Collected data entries

-- ==== Sys2Proof/Decode.lean ====
section
/-! DEFINITION. The decoder, total on any bytes and any request, rejecting by name, and the encoder (30_encoding R90 to
R113; 10_state R25 and 60_exceptions R301 for the ordinals). -/

namespace Sys2Proof

open Machine

/-! ### The ordinals of states and events (10_state R25) -/

/-- The ordinal of a send state (10_state R25). -/
def sendOrdinal : SendState → BitVec 4
  | .idle => 0 | .enquiry => 1 | .reenquiry => 2 | .ack => 3 | .frame => 4 | .ack2 => 5 | .retry => 6 | .nak => 7
  | .wait => 8 | .done => 9 | .error => 10 | .end_ => 11

/-- The ordinal of a receive state (10_state R25). -/
def recvOrdinal : RecvState → BitVec 5
  | .idle => 0 | .poll => 1 | .repoll => 2 | .enquiry => 3 | .ack => 4 | .stx => 5 | .len => 6 | .datacmd => 7
  | .dataextlen => 8 | .dataframenumber => 9 | .data => 10 | .etx => 11 | .cs => 12 | .ack2 => 13 | .nak => 14
  | .retry => 15 | .done => 16 | .error => 17 | .end_ => 18

/-- The send state with a given ordinal. -/
def sendStateOf (w : BitVec 4) : Option SendState :=
  match w.toNat with
  | 0 => some .idle | 1 => some .enquiry | 2 => some .reenquiry | 3 => some .ack | 4 => some .frame
  | 5 => some .ack2 | 6 => some .retry | 7 => some .nak | 8 => some .wait | 9 => some .done | 10 => some .error
  | 11 => some .end_ | _ => none

/-- The receive state with a given ordinal. -/
def recvStateOf (w : BitVec 5) : Option RecvState :=
  match w.toNat with
  | 0 => some .idle | 1 => some .poll | 2 => some .repoll | 3 => some .enquiry | 4 => some .ack | 5 => some .stx
  | 6 => some .len | 7 => some .datacmd | 8 => some .dataextlen | 9 => some .dataframenumber | 10 => some .data
  | 11 => some .etx | 12 => some .cs | 13 => some .ack2 | 14 => some .nak | 15 => some .retry | 16 => some .done
  | 17 => some .error | 18 => some .end_ | _ => none

/-- The number of an event (10_state R25, 60_exceptions R301). -/
def eventOrdinal : Event → BitVec 3
  | .pass => 0 | .busy => 1 | .wait => 2 | .deny => 3 | .fail => 4

/-- The event with a given number (10_state R25, 60_exceptions R301). -/
def eventOf (w : BitVec 3) : Option Event :=
  match w.toNat with
  | 0 => some .pass | 1 => some .busy | 2 => some .wait | 3 => some .deny | 4 => some .fail | _ => none

/-- The instruction of a send state: the action that runs while `s_state` names it (10_state R21). -/
def sendInstr : SendState → Instr
  | .idle => .sIdle | .enquiry => .sEnquiry | .reenquiry => .sReenquiry | .ack => .sAck | .frame => .sFrame
  | .ack2 => .sAck2 | .retry => .sRetry | .nak => .sNak | .wait => .sWait | .done => .sDone | .error => .sError
  | .end_ => .sEnd

/-- The instruction of a receive state: the action that runs while `r_state` names it (10_state R22). -/
def recvInstr : RecvState → Instr
  | .idle => .rIdle | .poll => .rPoll | .repoll => .rRepoll | .enquiry => .rEnquiry | .ack => .rAck | .stx => .rStx
  | .len => .rLen | .datacmd => .rDatacmd | .dataextlen => .rDataextlen | .dataframenumber => .rDataframenumber
  | .data => .rData | .etx => .rEtx | .cs => .rCs | .ack2 => .rAck2 | .nak => .rNak | .retry => .rRetry
  | .done => .rDone | .error => .rError | .end_ => .rEnd

/-! ### Wire units -/

/-- The end of a frame: `n` data bytes, ETX and the checksum byte, and what follows the frame. -/
def decodeTail (n : Nat) (bs : Bytes) : Except DecodeError (Bytes × Byte × Bytes) :=
  match bs.drop n with
  | e :: c :: rest => if e = Config.ETX then .ok (bs.take n, c, rest) else .error .noEtx
  | _ => .error .truncated

/-- The rest of a regular frame after LEN: header, `LEN - 5` data bytes, ETX, CS (30_encoding R98, R105). -/
def decodeRegular (len : Byte) (bs : Bytes) : Except DecodeError (Instr × Bytes) :=
  match bs with
  | cmd :: sub :: cb :: r =>
    match decodeTail (len.toNat - Config.regOverhead) r with
    | .ok (data, cs, rest) => .ok (.frameReg cmd sub cb data cs, rest)
    | .error e => .error e
  | _ => .error .truncated

/-- The rest of a divided frame after EXTLEN (30_encoding R102, R109). Bits 1..0 of the codebit say more or last; a frame
whose flags say neither is no unit (30_encoding R107, R112; log 6). -/
def decodeDivided (cmd sub cb : Byte) (v : Nat) (bs : Bytes) : Except DecodeError (Instr × Bytes) :=
  if v < Config.divOverhead ∨ Config.divOverhead + Config.chunkMax < v then .error .illegalExtLen
  else
    match bs with
    | n1 :: n0 :: t1 :: t0 :: r =>
      match decodeTail (v - Config.divOverhead) r with
      | .ok (chunk, cs, rest) =>
        if flagsLast cb then .ok (.frameDivLast cmd sub cb (n1 ++ n0) (t1 ++ t0) chunk cs, rest)
        else if flagsMore cb then .ok (.frameDivMore cmd sub cb (n1 ++ n0) (t1 ++ t0) chunk cs, rest)
        else .error .divisionFlags
      | .error e => .error e
    | _ => .error .truncated

/-- The rest of an undivided extended frame after EXTLEN (30_encoding R100, R109). -/
def decodeUndivided (cmd sub cb : Byte) (v : Nat) (bs : Bytes) : Except DecodeError (Instr × Bytes) :=
  if v < Config.extOverhead then .error .illegalExtLen
  else
    match decodeTail (v - Config.extOverhead) bs with
    | .ok (data, cs, rest) => .ok (.frameExt cmd sub cb data cs, rest)
    | .error e => .error e

/-- The rest of a frame of an extended shape after the marker (30_encoding R105). -/
def decodeExtended (midDivision : Bool) (bs : Bytes) : Except DecodeError (Instr × Bytes) :=
  match bs with
  | cmd :: sub :: cb :: e2 :: e1 :: e0 :: r =>
    let v := unbe [e2, e1, e0]
    if selectsDivided midDivision v then decodeDivided cmd sub cb v r else decodeUndivided cmd sub cb v r
  | _ => .error .truncated

/-- A frame, decided in the order of 30_encoding R105: STX, LEN or the marker, then the shape. -/
def decodeFrame (midDivision : Bool) (bs : Bytes) : Except DecodeError (Instr × Bytes) :=
  match bs with
  | [] => .error .emptyUnit
  | b0 :: r =>
    if b0 = Config.STX then
      match r with
      | [] => .error .truncated
      | b1 :: r =>
        if b1 = Config.EXT_LEN then decodeExtended midDivision r
        else if Config.regLenMin ≤ b1.toNat ∧ b1.toNat ≤ Config.regLenMax then decodeRegular b1 r
        else .error .illegalLen
    else .error .noStx

/-- One byte in answer context: 0x05, 0x06 or 0x15 (30_encoding R112). -/
def decodeAnswer (bs : Bytes) : Except DecodeError (Instr × Bytes) :=
  match bs with
  | [] => .error .emptyUnit
  | b :: rest =>
    if b = Config.ENQ then .ok (.enq, rest)
    else if b = Config.ACK then .ok (.ack, rest)
    else if b = Config.NAK then .ok (.nak, rest)
    else .error .notAControlByte

/-- One byte at a delimiter position of a frame: 0x02, 0x03 or 0xFE (30_encoding R94). -/
def decodeDelimiter (bs : Bytes) : Except DecodeError (Instr × Bytes) :=
  match bs with
  | [] => .error .emptyUnit
  | b :: rest =>
    if b = Config.STX then .ok (.stx, rest)
    else if b = Config.ETX then .ok (.etx, rest)
    else if b = Config.EXT_LEN then .ok (.extLen, rest)
    else .error .notADelimiter

/-- The first unit of a byte sequence in its context, with the bytes that follow it (30_encoding R112). -/
def decodeUnit (ctx : WireContext) (bs : Bytes) : Except DecodeError (Instr × Bytes) :=
  match ctx with
  | .answer => decodeAnswer bs
  | .delimiter => decodeDelimiter bs
  | .frame mid => decodeFrame mid bs

/-! ### The decoder -/

/-- The instruction of a codec request. -/
def codecInstr : CodecRequest → Instr
  | .buildFrames p => .buildFrames p
  | .buildRegular p => .buildRegular p
  | .buildExtended p => .buildExtended p
  | .buildDivided p => .buildDivided p
  | .parseFrames fs => .parseFrames fs
  | .parseRegular f => .parseRegular f
  | .parseExtended f => .parseExtended f
  | .parseDivided fs => .parseDivided fs

/-- The instruction of a host request. -/
def hostInstr : HostRequest → Instr
  | .construct => .construct
  | .send p => .send p
  | .receive => .receive
  | .destruct => .destruct
  | .readCounters => .readCounters

/-- The decoder: total, rejecting by name. A wire unit is exactly the bytes given. -/
def decode (c : Code) : Except DecodeError Instr :=
  match c with
  | .wire ctx bs =>
    match decodeUnit ctx bs with
    | .ok (i, []) => .ok i
    | .ok (_, _ :: _) => .error .trailingBytes
    | .error e => .error e
  | .sendState w =>
    match sendStateOf w with
    | some st => .ok (sendInstr st)
    | none => .error .unusedSendOrdinal
  | .recvState w =>
    match recvStateOf w with
    | some st => .ok (recvInstr st)
    | none => .error .unusedRecvOrdinal
  | .codec r => .ok (codecInstr r)
  | .host r => .ok (hostInstr r)

/-! ### The encoder -/

/-- The bytes of a regular frame (30_encoding R98): LEN = size + 2. -/
def encodeReg (cmd sub cb : Byte) (data : Bytes) (cs : Byte) : Bytes :=
  [Config.STX, BitVec.ofNat 8 (data.length + Config.regOverhead), cmd, sub, cb] ++ data ++ [Config.ETX, cs]

/-- The bytes of an undivided extended frame (30_encoding R100): EXTLEN = d + 5. -/
def encodeExt (cmd sub cb : Byte) (data : Bytes) (cs : Byte) : Bytes :=
  [Config.STX, Config.EXT_LEN, cmd, sub, cb] ++ be24 (data.length + Config.extOverhead) ++ data ++ [Config.ETX, cs]

/-- The bytes of a divided frame (30_encoding R102): EXTLEN = c + 12, then FRAMENO and FRAMECOUNT. -/
def encodeDiv (cmd sub cb : Byte) (frameNo frameCount : BitVec 16) (chunk : Bytes) (cs : Byte) : Bytes :=
  [Config.STX, Config.EXT_LEN, cmd, sub, cb] ++ be24 (chunk.length + Config.divOverhead) ++ be16 frameNo.toNat ++
    be16 frameCount.toNat ++ chunk ++ [Config.ETX, cs]

/-- The encoder: the encoded form of an instruction, written from the encodings of 30_encoding, the ordinals of
10_state R25 and the requests that have no bit pattern. -/
def encode : Instr → Code
  | .enq => .wire .answer [Config.ENQ]
  | .ack => .wire .answer [Config.ACK]
  | .nak => .wire .answer [Config.NAK]
  | .stx => .wire .delimiter [Config.STX]
  | .etx => .wire .delimiter [Config.ETX]
  | .extLen => .wire .delimiter [Config.EXT_LEN]
  | .frameReg cmd sub cb data cs => .wire (.frame false) (encodeReg cmd sub cb data cs)
  | .frameExt cmd sub cb data cs => .wire (.frame false) (encodeExt cmd sub cb data cs)
  | .frameDivMore cmd sub cb no cnt chunk cs => .wire (.frame true) (encodeDiv cmd sub cb no cnt chunk cs)
  | .frameDivLast cmd sub cb no cnt chunk cs => .wire (.frame true) (encodeDiv cmd sub cb no cnt chunk cs)
  | .sIdle => .sendState 0
  | .sEnquiry => .sendState 1
  | .sReenquiry => .sendState 2
  | .sAck => .sendState 3
  | .sFrame => .sendState 4
  | .sAck2 => .sendState 5
  | .sRetry => .sendState 6
  | .sNak => .sendState 7
  | .sWait => .sendState 8
  | .sDone => .sendState 9
  | .sError => .sendState 10
  | .sEnd => .sendState 11
  | .rIdle => .recvState 0
  | .rPoll => .recvState 1
  | .rRepoll => .recvState 2
  | .rEnquiry => .recvState 3
  | .rAck => .recvState 4
  | .rStx => .recvState 5
  | .rLen => .recvState 6
  | .rDatacmd => .recvState 7
  | .rDataextlen => .recvState 8
  | .rDataframenumber => .recvState 9
  | .rData => .recvState 10
  | .rEtx => .recvState 11
  | .rCs => .recvState 12
  | .rAck2 => .recvState 13
  | .rNak => .recvState 14
  | .rRetry => .recvState 15
  | .rDone => .recvState 16
  | .rError => .recvState 17
  | .rEnd => .recvState 18
  | .buildFrames p => .codec (.buildFrames p)
  | .buildRegular p => .codec (.buildRegular p)
  | .buildExtended p => .codec (.buildExtended p)
  | .buildDivided p => .codec (.buildDivided p)
  | .parseFrames fs => .codec (.parseFrames fs)
  | .parseRegular f => .codec (.parseRegular f)
  | .parseExtended f => .codec (.parseExtended f)
  | .parseDivided fs => .codec (.parseDivided fs)
  | .construct => .host .construct
  | .send p => .host (.send p)
  | .receive => .host .receive
  | .destruct => .host .destruct
  | .readCounters => .host .readCounters

/-! ### A number of the opcode table -/

/-- The longest wire unit, in bytes (30_encoding R104). -/
def longestUnit : Nat := Config.chunkMax + 14

/-- The bytes of a number whose bit 0 is the least significant bit of the first byte, followed by zero bytes up to the
longest unit. -/
def tableBytes (n w : Nat) : Bytes :=
  match n with
  | 0 => List.replicate longestUnit 0
  | n + 1 => BitVec.ofNat 8 w :: tableBytes n (w / 256)

/-- The encoded form that a number of the opcode table stands for. The table numbers three spaces from zero (one-byte
units, `s_state`, `r_state`) and the number alone does not name its space, so the spaces are tried in that order; a
width of 4 or 5 bits names `s_state` or `r_state` outright, and more than one byte is a frame (log 5). -/
def tableCode (nbits w : Nat) : Code :=
  if nbits = 4 then .sendState (BitVec.ofNat 4 w)
  else if nbits = 5 then .recvState (BitVec.ofNat 5 w)
  else if nbits ≤ 8 then
    let b : Byte := BitVec.ofNat 8 w
    if b = Config.ENQ ∨ b = Config.ACK ∨ b = Config.NAK then .wire .answer [b]
    else if b = Config.STX ∨ b = Config.ETX ∨ b = Config.EXT_LEN then .wire .delimiter [b]
    else if b.toNat < 12 then .sendState (BitVec.ofNat 4 w)
    else if b.toNat < 19 then .recvState (BitVec.ofNat 5 w)
    else .wire .answer [b]
  else
    let bs := tableBytes ((nbits + 7) / 8) w
    match decodeUnit (.frame false) bs with
    | .ok (_, rest) => .wire (.frame false) (bs.take (bs.length - rest.length))
    | .error _ => .wire (.frame false) bs

/-- The instruction the decoder reads from a number of the opcode table (log 5). -/
def decodeTableWord (nbits w : Nat) : Option Instr := (decode (tableCode nbits w)).toOption

end Sys2Proof
end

What to work on
Output each line exactly, from the first line of the data down to the line that contains "def recvStateOf (w", both included.

Result for this task
-- ==== Sys2Proof/Decode.lean ====
section
/-! DEFINITION. The decoder, total on any bytes and any request, rejecting by name, and the encoder (30_encoding R90 to
R113; 10_state R25 and 60_exceptions R301 for the ordinals). -/

namespace Sys2Proof

open Machine

/-! ### The ordinals of states and events (10_state R25) -/

/-- The ordinal of a send state (10_state R25). -/
def sendOrdinal : SendState → BitVec 4
  | .idle => 0 | .enquiry => 1 | .reenquiry => 2 | .ack => 3 | .frame => 4 | .ack2 => 5 | .retry => 6 | .nak => 7
  | .wait => 8 | .done => 9 | .error => 10 | .end_ => 11

/-- The ordinal of a receive state (10_state R25). -/
def recvOrdinal : RecvState → BitVec 5
  | .idle => 0 | .poll => 1 | .repoll => 2 | .enquiry => 3 | .ack => 4 | .stx => 5 | .len => 6 | .datacmd => 7
  | .dataextlen => 8 | .dataframenumber => 9 | .data => 10 | .etx => 11 | .cs => 12 | .ack2 => 13 | .nak => 14
  | .retry => 15 | .done => 16 | .error => 17 | .end_ => 18

/-- The send state with a given ordinal. -/
def sendStateOf (w : BitVec 4) : Option SendState :=
  match w.toNat with
  | 0 => some .idle | 1 => some .enquiry | 2 => some .reenquiry | 3 => some .ack | 4 => some .frame
  | 5 => some .ack2 | 6 => some .retry | 7 => some .nak | 8 => some .wait | 9 => some .done | 10 => some .error
  | 11 => some .end_ | _ => none

/-- The receive state with a given ordinal. -/
def recvStateOf (w : BitVec 5) : Option RecvState :=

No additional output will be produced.